Optionally, the external parameters include a rotation matrix and a translation matrix of a world coordinate system transformed from a camera coordinate system where the camera device is located.

Optionally, the vehicle-mounted looking-around system further includes: the internal parameters of the camera device are set; in the on-line calibration method of the vehicle-mounted all-around system, when the 2D image is subjected to projection transformation processing to obtain a corresponding 3D image, at least part of pixel points in the 2D image are projected from a camera coordinate system to a world coordinate system by using a matrix of the external parameters and the internal parameters.

Optionally, the online calibration method of the vehicle-mounted looking-around system further includes:

when the correction quantity adopted for updating the external parameter is larger than or equal to a first threshold and the iteration number of the correction quantity is smaller than a second threshold, performing projection transformation processing on the 2D image again by using the updated external parameter to obtain an updated 3D image so as to obtain the iterated correction quantity, and updating the external parameter again by using the iterated correction quantity until the correction quantity is smaller than the first threshold or the iteration number of the correction quantity is larger than the second threshold.

Optionally, before performing projection transformation processing on the 2D image to obtain a corresponding 3D image, defining a rendering range of the 3D image in a world coordinate system; and when the 2D image is subjected to projection transformation processing, only pixel points corresponding to the rendering range in the 2D image are subjected to projection transformation to the world coordinate system.

Optionally, the information of the lane line is detected from the 3D image by using a line detection method.

Optionally, the correction amounts include correction amounts of a yaw angle, a roll angle, a pitch angle, an up-down offset, and a left-right offset of the image pickup device.

Optionally, the characteristics of the lane line include an inclination and a width of the lane line.

The invention provides a vehicle-mounted all-round looking system, which comprises an online calibration device and a plurality of camera devices, wherein the online calibration device is used for online calibrating external parameters of the camera devices in the vehicle-mounted all-round looking system; wherein the external parameter has an initial value, the plurality of camera devices are set on the vehicle according to the initial value of the external parameter before updating the external parameter, and the on-line calibration device of the vehicle-mounted looking-around system comprises:

the image extraction module is used for acquiring a group of synchronous 2D images shot by the camera device when the vehicle runs, and each 2D image comprises an image of a lane line;

the image transformation module is used for performing projection transformation processing on the 2D image extracted by the image extraction module to obtain a corresponding 3D image;

the lane line detection module is used for detecting the 3D image obtained by the image transformation module to obtain the information of the lane line;

the characteristic extraction module is used for extracting the characteristics of the lane line from the information of the lane line obtained by the lane line detection module;

the correction amount calculation module is used for calculating the correction amount of the external parameter according to the lane line characteristics extracted by the characteristic extraction module; and

and the parameter updating module is used for updating the external parameters according to the correction quantity output by the correction quantity calculating module.

Optionally, the on-line calibration device of the vehicle-mounted looking-around system further includes:

and the correction quantity judging module is used for carrying out projection transformation processing on the 2D image again by using the updated external parameter and obtaining an updated 3D image when the correction quantity adopted for updating the external parameter is greater than or equal to a first threshold and the iteration number of the correction quantity is less than a second threshold, so as to obtain the iterated correction quantity, and updating the external parameter again by using the iterated correction quantity until the correction quantity is less than the first threshold or the iteration number of the correction quantity is greater than the second threshold.

The on-line calibration method of the vehicle-mounted panoramic system provided by the invention can update the external parameters in the vehicle running process, timely updates the external parameters which change in the vehicle running process relative to off-line calibration, and timely adjusts the position of the camera device by using the updated external parameters, namely, the external parameters are calibrated, so that the obtained vehicle panoramic image has higher precision, and the improvement of the safety of the vehicle is facilitated.

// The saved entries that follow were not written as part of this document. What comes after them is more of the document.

/-- Where a pop reads byte `k`, from 0: the first at `SP` itself, the others with bit 31 forced (R28, R84). -/
def popByteAddress (sp : Word) (k : Nat) : Word := if k = 0 then sp else popAddress sp k

/-- Byte `k` of a pop, from 0, is the first that is refused: the bytes before it are answered (R84). -/
structure State.PopRefusedAt (s : State) (k : Nat) : Prop where
  lt : k < 4
  answered : ∀ j, j < k → ∃ b, s.peek (popByteAddress s.sp j) = some b
  refused : s.platform.readPolicy (popByteAddress s.sp k) = .refuse

/-- Of the `n` bytes from an address up, byte `k` is the first whose read is refused (R78). -/
structure State.ReadRefusedAt (s : State) (a : Word) (n k : Nat) : Prop where
  lt : k < n
  answered : ∀ j, j < k → ∃ b, s.peek (a + BitVec.ofNat 32 j) = some b
  refused : s.platform.readPolicy (a + BitVec.ofNat 32 k) = .refuse

/-- A write to the address is refused, by the CPU's own check or by the virtual hardware (R77). -/
def State.RefusesWrite (s : State) (a : Word) : Prop := a.msb = false ∨ s.platform.writePolicy a = .refuse

/-- Of the `n` bytes from an address up, byte `k` is the first whose write is refused: those before it are stored or
ignored (R79). -/
structure State.WriteRefusedAt (s : State) (a : Word) (n k : Nat) : Prop where
  lt : k < n
  taken : s.TakesAll a k
  refused : s.RefusesWrite (a + BitVec.ofNat 32 k)

/-! ### Frames: what changed and what did not -/

/-- Memory reads as before at every address. -/
def MemoryKept (s t : State) : Prop := ∀ a : Word, t.mem.read a.toNat = s.mem.read a.toNat

/-- Memory reads as before but at those of the `n` addresses from `a` up that the bus does not ignore, which hold the bytes of
`v`, little-endian. -/
def MemoryWritten {w : Nat} (s t : State) (a : Word) (n : Nat) (v : BitVec w) : Prop :=
  (∀ k, k < n → s.platform.writePolicy (a + BitVec.ofNat 32 k) = .memory →
      t.mem.read (a + BitVec.ofNat 32 k).toNat = byteAt v k) ∧
    ∀ b : Word, (∀ k, k < n → b = a + BitVec.ofNat 32 k → s.platform.writePolicy b = .ignore) →
      t.mem.read b.toNat = s.mem.read b.toNat

/-- Memory reads as before but at those of the first `n` bytes a push writes that the bus does not ignore, which hold the bytes
of `v`, the most significant first. -/
def BytesPushed (s t : State) (v : Word) (n : Nat) : Prop :=
  (∀ k, k < n → s.platform.writePolicy (pushAddress s.sp (k + 1)) = .memory →
      t.mem.read (pushAddress s.sp (k + 1)).toNat = byteAt v (3 - k)) ∧
    ∀ b : Word, (∀ k, k < n → b = pushAddress s.sp (k + 1) → s.platform.writePolicy b = .ignore) →
      t.mem.read b.toNat = s.mem.read b.toNat

/-- `BytesPushed` of all four bytes. -/
def MemoryPushed (s t : State) (v : Word) : Prop := BytesPushed s t v 4

/-- A push of `v` abandoned at byte `k`, from 0: the bytes before it are written, `SP` keeps its `k + 1` decrements, and
nothing else has changed (R83, R524). -/
structure PushAbandoned (s t : State) (v : Word) (k : Nat) : Prop where
  sp : t.sp = pushAddress s.sp (k + 1)
  memory : BytesPushed s t v k
  rest : t = { s with sp := t.sp, mem := t.mem }

/-- A store of `v` from `a` up abandoned at byte `k`, from 0: the bytes before it are written, and nothing else has changed
(R79, R524). -/
structure StoreAbandoned (s t : State) (a v : Word) (k : Nat) : Prop where
  memory : MemoryWritten s t a k v
  rest : t = { s with mem := t.mem }

/-- Every general register is unchanged. -/
def RegistersKept (s t : State) : Prop := ∀ r : Reg, t.getD r = s.getD r

/-- Bits `low` to `low + width - 1` of register `x` hold the low bits of `v`; every other bit of every general register
is unchanged (R23). -/
def RegisterBits {w : Nat} (s t : State) (x : Reg) (low width : Nat) (v : BitVec w) : Prop :=
  ∀ (r : Reg) (k : Nat), (t.getD r).getLsbD k =
    if r = x ∧ low ≤ k ∧ k < low + width then v.getLsbD (k - low) else (s.getD r).getLsbD k

/-- `PC` and `SP` are unchanged (in `exec`, `PC` is already past the instruction). -/
structure PointersKept (s t : State) : Prop where
  pc : t.pc = s.pc
  sp : t.sp = s.sp

/-- The platform and the environment are unchanged, and no free value was used. -/
structure OutsideKept (s t : State) : Prop where
  platform : t.platform = s.platform
  env : t.env = s.env
  fresh : t.fresh = s.fresh

/-- The power flags and the interrupt and exception registers but for `IME` and `IMP` are unchanged. -/
structure SystemKept (s t : State) : Prop where
  stopf : t.stopf = s.stopf
  haltf : t.haltf = s.haltf
  df : t.df = s.df
  ie : t.ie = s.ie
  irq : t.irq = s.irq
  ec : t.ec = s.ec

/-- The end of a frame whose instruction does not touch `IME` or `IMP`: the promotion (R507). -/
structure Promoted (s t : State) : Prop where
  ime : t.ime = (s.ime || s.imp)
  imp : t.imp = false

/-- What an instruction leaves alone that writes no control state. -/
structure ControlKept (s t : State) : Prop where
  system : SystemKept s t
  promoted : Promoted s t
  outside : OutsideKept s t

/-- An instruction that writes nothing but bits of one general register. -/
structure WritesOnlyRegister {w : Nat} (s t : State) (x : Reg) (low width : Nat) (v : BitVec w) : Prop where
  bits : RegisterBits s t x low width v
  flags : t.flags = s.flags
  pointers : PointersKept s t
  memory : MemoryKept s t
  control : ControlKept s t

/-- An instruction that writes nothing but bits of one general register and the flags. -/
structure WritesRegisterAndFlags {w : Nat} (s t : State) (x : Reg) (low width : Nat) (v : BitVec w) (f : Flags) : Prop where
  bits : RegisterBits s t x low width v
  flags : t.flags = f
  pointers : PointersKept s t
  memory : MemoryKept s t
  control : ControlKept s t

In addition, the on-line calibration method of the vehicle-mounted panoramic system has less constraint on the vehicle-mounted panoramic system, only utilizes the information of lane lines, has no specific scene limitation, does not need laser equipment, has a wider application range and is convenient to popularize and apply.

The vehicle-mounted all-round looking system comprises an online calibration device and a plurality of camera devices. The vehicle-mounted looking-around system can finish the process of calibrating the external parameters by using the online calibrating device in the vehicle running process, updates the external parameters which change in the vehicle running process in time relative to offline calibration, and adjusts the position of the camera device in time by using the updated external parameters, namely realizes the calibration of the external parameters, so that the vehicle-mounted looking-around system has a self-calibrating function, can reduce the external parameter error of the camera device, is favorable for improving the image precision of the vehicle-mounted looking-around system, and is also favorable for improving the safety of the vehicle.

Drawings

Fig. 1 is a flowchart of an online calibration method of a vehicle-mounted panoramic system according to an embodiment of the present invention.

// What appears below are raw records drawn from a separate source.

-- ==== Sys2Proof/Laws/Bits.lean ====
section
/-! SUPPORT. Bits of appended bit vectors at the widths the machine uses, and bytes put together again. -/

namespace Sys2Proof

theorem getLsbD_append_24_8 (x : BitVec 24) (y : Byte) (k : Nat) :
    BitVec.getLsbD (w := 32) (x ++ y) k = if k < 8 then y.getLsbD k else x.getLsbD (k - 8) :=
  BitVec.getLsbD_append

theorem getLsbD_append_16_16 (x y : Half) (k : Nat) :
    BitVec.getLsbD (w := 32) (x ++ y) k = if k < 16 then y.getLsbD k else x.getLsbD (k - 16) :=
  BitVec.getLsbD_append

theorem getLsbD_append_16_8_8 (x : Half) (y z : Byte) (k : Nat) :
    BitVec.getLsbD (w := 32) (x ++ y ++ z) k =
      if k < 8 then z.getLsbD k else if k - 8 < 8 then y.getLsbD (k - 8) else x.getLsbD (k - 8 - 8) := by
  refine (BitVec.getLsbD_append (x := x ++ y) (y := z)).trans ?_
  split
  · rfl
  · exact BitVec.getLsbD_append

theorem getLsbD_append_8_8 (x y : Byte) (k : Nat) :
    BitVec.getLsbD (w := 16) (x ++ y) k = if k < 8 then y.getLsbD k else x.getLsbD (k - 8) :=
  BitVec.getLsbD_append

theorem getLsbD_byteAt {w : Nat} (v : BitVec w) (j k : Nat) :
    (byteAt v j).getLsbD k = (decide (k < 8) && v.getLsbD (8 * j + k)) := by
  simp [byteAt]

theorem getLsbD_joinHalf (b1 b0 : Byte) (k : Nat) :
    (joinHalf b1 b0).getLsbD k = if k < 8 then b0.getLsbD k else b1.getLsbD (k - 8) := getLsbD_append_8_8 b1 b0 k

theorem getLsbD_joinWord (b3 b2 b1 b0 : Byte) (k : Nat) :
    (joinWord b3 b2 b1 b0).getLsbD k =
      if k < 8 then b0.getLsbD k else if k - 8 < 8 then b1.getLsbD (k - 8)
      else if k - 8 - 8 < 8 then b2.getLsbD (k - 8 - 8) else b3.getLsbD (k - 8 - 8 - 8) := by
  unfold joinWord
  refine (BitVec.getLsbD_append (x := b3 ++ b2 ++ b1) (y := b0)).trans ?_
  split
  · rfl
  · refine (BitVec.getLsbD_append (x := b3 ++ b2) (y := b1)).trans ?_
    split
    · rfl
    · exact BitVec.getLsbD_append

/-- The bytes of a 16-bit value, put together. -/
theorem joinHalf_bytes (v : Half) : joinHalf (byteAt v 1) (byteAt v 0) = v := by
  apply BitVec.eq_of_getLsbD_eq
  intro k lt
  rw [getLsbD_joinHalf]
  simp only [getLsbD_byteAt]
  by_cases h : k < 8
  · simp [h]
  · have : 8 * 1 + (k - 8) = k := by omega
    have l : k - 8 < 8 := by omega
    simp only [h, if_false, l, decide_true, Bool.true_and, this]

/-- The bytes of a 32-bit value, put together. -/
theorem joinWord_bytes (v : Word) : joinWord (byteAt v 3) (byteAt v 2) (byteAt v 1) (byteAt v 0) = v := by
  apply BitVec.eq_of_getLsbD_eq
  intro k lt
  rw [getLsbD_joinWord]
  simp only [getLsbD_byteAt]
  by_cases h : k < 8
  · simp [h]
  · by_cases h' : k - 8 < 8
    · have : 8 * 1 + (k - 8) = k := by omega
      simp only [h, if_false, h', if_true, decide_true, Bool.true_and, this]
    · by_cases h'' : k - 8 - 8 < 8
      · have : 8 * 2 + (k - 8 - 8) = k := by omega
        simp only [h, if_false, h', h'', if_true, decide_true, Bool.true_and, this]
      · have : 8 * 3 + (k - 8 - 8 - 8) = k := by omega
        have l : k - 8 - 8 - 8 < 8 := by omega
        simp only [h, if_false, h', h'', l, decide_true, Bool.true_and, this]

/-- The one byte of a byte. -/
@[simp] theorem byteAt_zero (v : Byte) : byteAt v 0 = v := by
  apply BitVec.eq_of_getLsbD_eq
  intro k lt
  rw [getLsbD_byteAt]
  simp [lt]

/-- The value of one, two or four bytes in ascending address order, at its own width. -/
theorem joinBytes_one (b : Byte) : (joinBytes [b]).setWidth 8 = b := by
  apply BitVec.eq_of_getLsbD_eq
  intro k lt
  simp only [joinBytes, BitVec.getLsbD_setWidth, BitVec.getLsbD_append, lt, decide_true, Bool.true_and, if_true]

theorem joinBytes_two (b0 b1 : Byte) : (joinBytes [b0, b1]).setWidth 16 = joinHalf b1 b0 := by
  apply BitVec.eq_of_getLsbD_eq
  intro k lt
  simp only [joinBytes, joinHalf, BitVec.getLsbD_setWidth, BitVec.getLsbD_append, lt, decide_true, Bool.true_and]
  split
  · rfl
  · rw [if_pos (show k - 8 < 8 by omega), decide_eq_true (show k - 8 < 24 by omega), Bool.true_and]

theorem joinBytes_four (b0 b1 b2 b3 : Byte) : joinBytes [b0, b1, b2, b3] = joinWord b3 b2 b1 b0 := by
  apply BitVec.eq_of_getLsbD_eq
  intro k lt
  simp only [joinBytes, joinWord, BitVec.getLsbD_setWidth, BitVec.getLsbD_append]
  by_cases h0 : k < 8
  · simp only [h0, if_true]
  by_cases h1 : k - 8 < 8
  · simp only [h0, h1, if_true, if_false, decide_eq_true (show k - 8 < 24 by omega), Bool.true_and]
  by_cases h2 : k - 8 - 8 < 8
  · simp only [h0, h1, h2, if_true, if_false, decide_eq_true (show k - 8 < 24 by omega), decide_eq_true (show k - 8 - 8 < 24 by omega),
      Bool.true_and]
  · simp only [h0, h1, h2, show k - 8 - 8 - 8 < 8 by omega, if_true, if_false, decide_eq_true (show k - 8 < 24 by omega),
      decide_eq_true (show k - 8 - 8 < 24 by omega), decide_eq_true (show k - 8 - 8 - 8 < 24 by omega), Bool.true_and]

end Sys2Proof
end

FIG. 2 is a schematic diagram of a dotted line obtained by performing a line inspection according to an embodiment of the present invention.

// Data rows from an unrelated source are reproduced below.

/-- T0.5. -/
theorem test_di_under_a_pending_enable : runs ({ start with ime := true, imp := true }) [0x00, 0x03]
    fun t => t.imp = false ∧ t.pc = 0x2002 ∧ t.flags = ⟨false, false, false, false, false⟩ := by decide

/-- T0.7. -/
theorem test_ei_sets_imp : runs start [0x00, 0x04]
    fun t => t.imp = true ∧ t.pc = 0x2002 ∧ t.flags = ⟨false, false, false, false, false⟩ := by decide

/-- T0.8. -/
theorem test_promotion_after_ei : runs ({ start with imp := true }) [0x00, 0x00]
    fun t => t.ime = true ∧ t.imp = false ∧ t.pc = 0x2002 ∧
      t.flags = ⟨false, false, false, false, false⟩ := by decide

/-- T0.13. -/
theorem test_daa_after_carry :
    runs (({ start with flags := ⟨false, false, false, true, false⟩ } : State).setD 0 0x32) [0x00, 0x06]
    fun t => t.getD 0 = 0x92 ∧ t.pc = 0x2002 ∧ t.flags = ⟨false, false, false, true, false⟩ := by decide

/-- T0.15. -/
theorem test_daa_after_borrow :
    runs (({ start with flags := ⟨false, true, false, true, false⟩ } : State).setD 0 0xF5) [0x00, 0x06]
    fun t => t.getD 0 = 0x95 ∧ t.pc = 0x2002 ∧ t.flags = ⟨false, true, false, true, false⟩ := by decide

/-- T0.18. -/
theorem test_ccf_clears_carry : runs ({ start with flags := ⟨true, true, true, true, true⟩ }) [0x00, 0x08]
    fun t => t.pc = 0x2002 ∧ t.flags = ⟨true, false, false, false, true⟩ := by decide

/-- T0.20. -/
theorem test_clv_keeps_the_rest : runs ({ start with flags := ⟨true, true, true, true, true⟩ }) [0x00, 0x09]
    fun t => t.pc = 0x2002 ∧ t.flags = ⟨true, true, true, true, false⟩ := by decide

/-- T1.2. -/
theorem test_load_from_the_rom_half : runs (poke (start) 0x2100 [0x5A]) [0x10, 0x11, 0x00, 0x21, 0x00, 0x00]
    fun t => t.getD 1 = 0x5A ∧ t.pc = 0x2006 ∧ t.flags = ⟨false, false, false, false, false⟩ := by decide

/-- T1.3. -/
theorem test_open_bus_reads_ff :
    runs (({ start with platform := { Platform.default with bus := [⟨0x90000000, 0x90000000, .openBus, .memory⟩] } } : State).setD 1 0x0) [0x10, 0x11, 0x00, 0x00, 0x00, 0x90]
    fun t => t.getD 1 = 0xFF ∧ t.pc = 0x2006 ∧ t.flags = ⟨false, false, false, false, false⟩ := by decide

/-- T1.4. -/
theorem test_refused_read_raises :
    runs (({ start with platform := { Platform.default with bus := [⟨0x90000000, 0x90000000, .refuse, .refuse⟩] } } : State).setD 1 0x0) [0x10, 0x11, 0x00, 0x00, 0x00, 0x90]
    fun t => t.sp = 0x8000FFFC ∧ t.ec = 0x3 ∧ t.pc = 0x1000 ∧ t.flags = ⟨false, false, false, false, false⟩ ∧
      bytesAt t 0x8000FFFC 4 = [0x06, 0x20, 0x00, 0x00] := by decide

/-- T1.6. -/
theorem test_load_over_its_own_address : runs (poke (start.setD 5 0x80000010) 0x80000010 [0x77]) [0x55, 0x12]
    fun t => t.getD 5 = 0x80000077 ∧ t.pc = 0x2002 ∧ t.flags = ⟨false, false, false, false, false⟩ := by decide

/-- T1.8. -/
theorem test_quick_load_uses_the_word_view : runs (poke (start.setD 4 0xABCDFFFF) 0xFFFFFFFF [0x99]) [0x04, 0x14]
    fun t => t.getD 0 = 0x99 ∧ t.pc = 0x2002 ∧ t.flags = ⟨false, false, false, false, false⟩ := by decide

/-- T1.10. -/
theorem test_port_load_uses_the_byte_view : runs (poke (start.setD 4 0x123456FE) 0xFFFFFFFE [0x3C]) [0x04, 0x16]
    fun t => t.getD 0 = 0x3C ∧ t.pc = 0x2002 ∧ t.flags = ⟨false, false, false, false, false⟩ := by decide

/-- T1.12. -/
theorem test_store_to_rom_raises : runs (start.setD 7 0x1) [0x07, 0x17, 0x00, 0x30, 0x00, 0x00]
    fun t => t.sp = 0x8000FFFC ∧ t.ec = 0x4 ∧ t.pc = 0x1000 ∧ t.flags = ⟨false, false, false, false, false⟩ ∧
      bytesAt t 0x8000FFFC 4 = [0x06, 0x20, 0x00, 0x00] := by decide

/-- T1.18. -/
theorem test_port_store_to_the_last_byte : runs ((start.setD 2 0x1FF).setD 1 0x11) [0x21, 0x1C]
    fun t => t.pc = 0x2002 ∧ t.flags = ⟨false, false, false, false, false⟩ ∧
      bytesAt t 0xFFFFFFFF 1 = [0x11] := by decide

/-- T1.22. -/
theorem test_move_low_to_high_same_register : runs (start.setD 4 0xC3) [0x44, 0x1E]
    fun t => t.getD 4 = 0xC3C3 ∧ t.pc = 0x2002 ∧ t.flags = ⟨false, false, false, false, false⟩ := by decide

/-- T2.4. -/
theorem test_word_load_wraps : runs (poke (poke (start.setD 2 0xFFFFFFFF) 0x0 [0x22]) 0xFFFFFFFF [0x11]) [0x12, 0x22]
    fun t => t.getD 1 = 0x2211 ∧ t.pc = 0x2002 ∧ t.flags = ⟨false, false, false, false, false⟩ := by decide

/-- T2.8. -/
theorem test_word_store_past_the_top_is_partial : runs ((start.setD 1 0xFFFFFFFF).setD 5 0xA1B2) [0x15, 0x28]
    fun t => t.sp = 0x8000FFFC ∧ t.ec = 0x4 ∧ t.pc = 0x1000 ∧ t.flags = ⟨false, false, false, false, false⟩ ∧
      bytesAt t 0x8000FFFC 4 = [0x02, 0x20, 0x00, 0x00] ∧ bytesAt t 0xFFFFFFFF 1 = [0xB2] := by decide

/-- T2.12. -/
theorem test_mwh_moves_low_to_high : runs ((start.setD 1 0xAAAAAAAA).setD 2 0x12345678) [0x12, 0x2E]
    fun t => t.getD 1 = 0x5678AAAA ∧ t.pc = 0x2002 ∧ t.flags = ⟨false, false, false, false, false⟩ := by decide

/-- T2.13. -/
theorem test_mwl_moves_high_to_low : runs ((start.setD 1 0xAAAAAAAA).setD 2 0x12345678) [0x12, 0x2F]
    fun t => t.getD 1 = 0xAAAA1234 ∧ t.pc = 0x2002 ∧ t.flags = ⟨false, false, false, false, false⟩ := by decide

/-- T3.3. -/
theorem test_load_misaligned_over_its_address :
    runs (poke (start.setD 1 0x80000101) 0x80000101 [0x04, 0x03, 0x02, 0x01]) [0x11, 0x32]
    fun t => t.getD 1 = 0x1020304 ∧ t.pc = 0x2002 ∧ t.flags = ⟨false, false, false, false, false⟩ := by decide

/-- T3.9. -/
theorem test_pop_wraps_in_the_ram_half :
    runs (poke (poke ({ start with sp := 0xFFFFFFFE }) 0x80000000 [0xCC, 0xDD]) 0xFFFFFFFE [0xAA, 0xBB]) [0x40, 0x36]
    fun t => t.getD 4 = 0xDDCCBBAA ∧ t.sp = 0x80000002 ∧ t.pc = 0x2002 ∧
      t.flags = ⟨false, false, false, false, false⟩ := by decide

/-- T3.12. -/
theorem test_quick_store_past_the_top_is_partial : runs (start.setD 6 0x12345678) [0x06, 0x39, 0xFE, 0xFF]
    fun t => t.sp = 0x8000FFFC ∧ t.ec = 0x4 ∧ t.pc = 0x1000 ∧ t.flags = ⟨false, false, false, false, false⟩ ∧
      bytesAt t 0x8000FFFC 4 = [0x04, 0x20, 0x00, 0x00] ∧ bytesAt t 0xFFFFFFFE 2 = [0x78, 0x56] := by decide

/-- T3.14. -/
theorem test_ssp_is_little_endian : runs ({ start with sp := 0x8000FFF0 }) [0x00, 0x3B, 0x60, 0x00, 0x00, 0x80]
    fun t => t.pc = 0x2006 ∧ t.flags = ⟨false, false, false, false, false⟩ ∧
      bytesAt t 0x80000060 4 = [0xF0, 0xFF, 0x00, 0x80] := by decide

/-- T3.16. -/
theorem test_push_wraps_in_the_ram_half :
    runs (({ start with sp := 0x80000002 } : State).setD 6 0x12345678) [0x06, 0x3C]
    fun t => t.sp = 0xFFFFFFFE ∧ t.pc = 0x2002 ∧ t.flags = ⟨false, false, false, false, false⟩ ∧
      bytesAt t 0x80000000 2 = [0x34, 0x12] ∧ bytesAt t 0xFFFFFFFE 2 = [0x78, 0x56] := by decide

/-- T3.17. -/
theorem test_push_refused_at_the_third_byte :
    runs (({ start with sp := 0x80010000, platform := { Platform.default with bus := [⟨0x8000FFFD, 0x8000FFFD, .refuse, .refuse⟩] } } : State).setD 6 0x12345678) [0x06, 0x3C]
    fun t => t.sp = 0x8000FFF9 ∧ t.ec = 0x7 ∧ t.pc = 0x1000 ∧ t.flags = ⟨false, false, false, false, false⟩ ∧
      bytesAt t 0x8000FFF9 4 = [0x02, 0x20, 0x00, 0x00] ∧ bytesAt t 0x8000FFFE 2 = [0x34, 0x12] := by decide

/-- T3.20. -/
theorem test_spi_forces_bit_31 : runs (start.setD 2 0x12345678) [0x02, 0x3F]
    fun t => t.sp = 0x92345678 ∧ t.pc = 0x2002 ∧ t.flags = ⟨false, false, false, false, false⟩ := by decide

/-- T4.2. -/
theorem test_jump_not_taken :
    runs ({ start with flags := ⟨false, false, false, false, false⟩ }) [0x10, 0x40, 0x00, 0x30, 0x00, 0x00]
    fun t => t.pc = 0x2006 ∧ t.flags = ⟨false, false, false, false, false⟩ := by decide

/-- T4.5. -/
theorem test_jump_on_carry :
    runs ({ start with flags := ⟨false, false, false, true, false⟩ }) [0x30, 0x40, 0x00, 0x30, 0x00, 0x00]
    fun t => t.pc = 0x3000 ∧ t.flags = ⟨false, false, false, true, false⟩ := by decide

/-- T4.9. -/
theorem test_condition_7_raises : runs start [0x70, 0x40, 0x00, 0x30, 0x00, 0x00]
    fun t => t.sp = 0x8000FFFC ∧ t.ec = 0x2 ∧ t.pc = 0x1000 ∧ t.flags = ⟨false, false, false, false, false⟩ ∧
      bytesAt t 0x8000FFFC 4 = [0x06, 0x20, 0x00, 0x00] := by decide

/-- T4.13. -/
theorem test_jpb_to_itself : runs start [0x00, 0x42, 0xFC, 0xFF]
    fun t => t.pc = 0x2000 ∧ t.flags = ⟨false, false, false, false, false⟩ := by decide

/-- T4.15. -/
theorem test_jpb_wraps_below_zero : runs ({ start with pc := 0x0 }) [0x00, 0x42, 0xFA, 0xFF]
    fun t => t.pc = 0xFFFFFFFE ∧ t.flags = ⟨false, false, false, false, false⟩ := by decide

Fig. 3 is a schematic diagram of an online calibration device in a vehicle-mounted panoramic view system according to an embodiment of the present invention.

Detailed Description

The present invention provides an on-line calibration method for a vehicle-mounted looking-around system and a vehicle-mounted looking-around system thereof, which are further described in detail with reference to the accompanying drawings and specific embodiments. The advantages and features of the present invention will become more apparent from the following description. It is to be noted that the drawings are in a very simplified form and are not to precise scale, which is merely for the purpose of facilitating and distinctly claiming the embodiments of the present invention.

Fig. 1 is a flowchart of an online calibration method of a vehicle-mounted panoramic system according to an embodiment of the present invention. As shown in fig. 1, the online calibration method of the vehicle-mounted looking-around system provided in this embodiment is used for online calibrating external parameters of a camera device in the vehicle-mounted looking-around system; the external parameters have initial values and are used for setting a camera device in the vehicle-mounted all-around system; the camera device is set on the vehicle according to the initial value of the external parameter before updating the external parameter; the on-line calibration method of the vehicle-mounted all-around system comprises the following steps:

step S1, acquiring a group of synchronous 2D images shot by the camera device when the vehicle runs, wherein each 2D image comprises an image of a lane line;

step S2, performing projection transformation processing on the 2D image to obtain a corresponding 3D image;

step S3 of detecting information of the lane line in the 3D image and extracting features of the lane line from the 3D image;

step S4, calculating the correction quantity of the external parameter according to the extracted features of the lane line; and

in step S5, the external parameter is updated according to the correction amount.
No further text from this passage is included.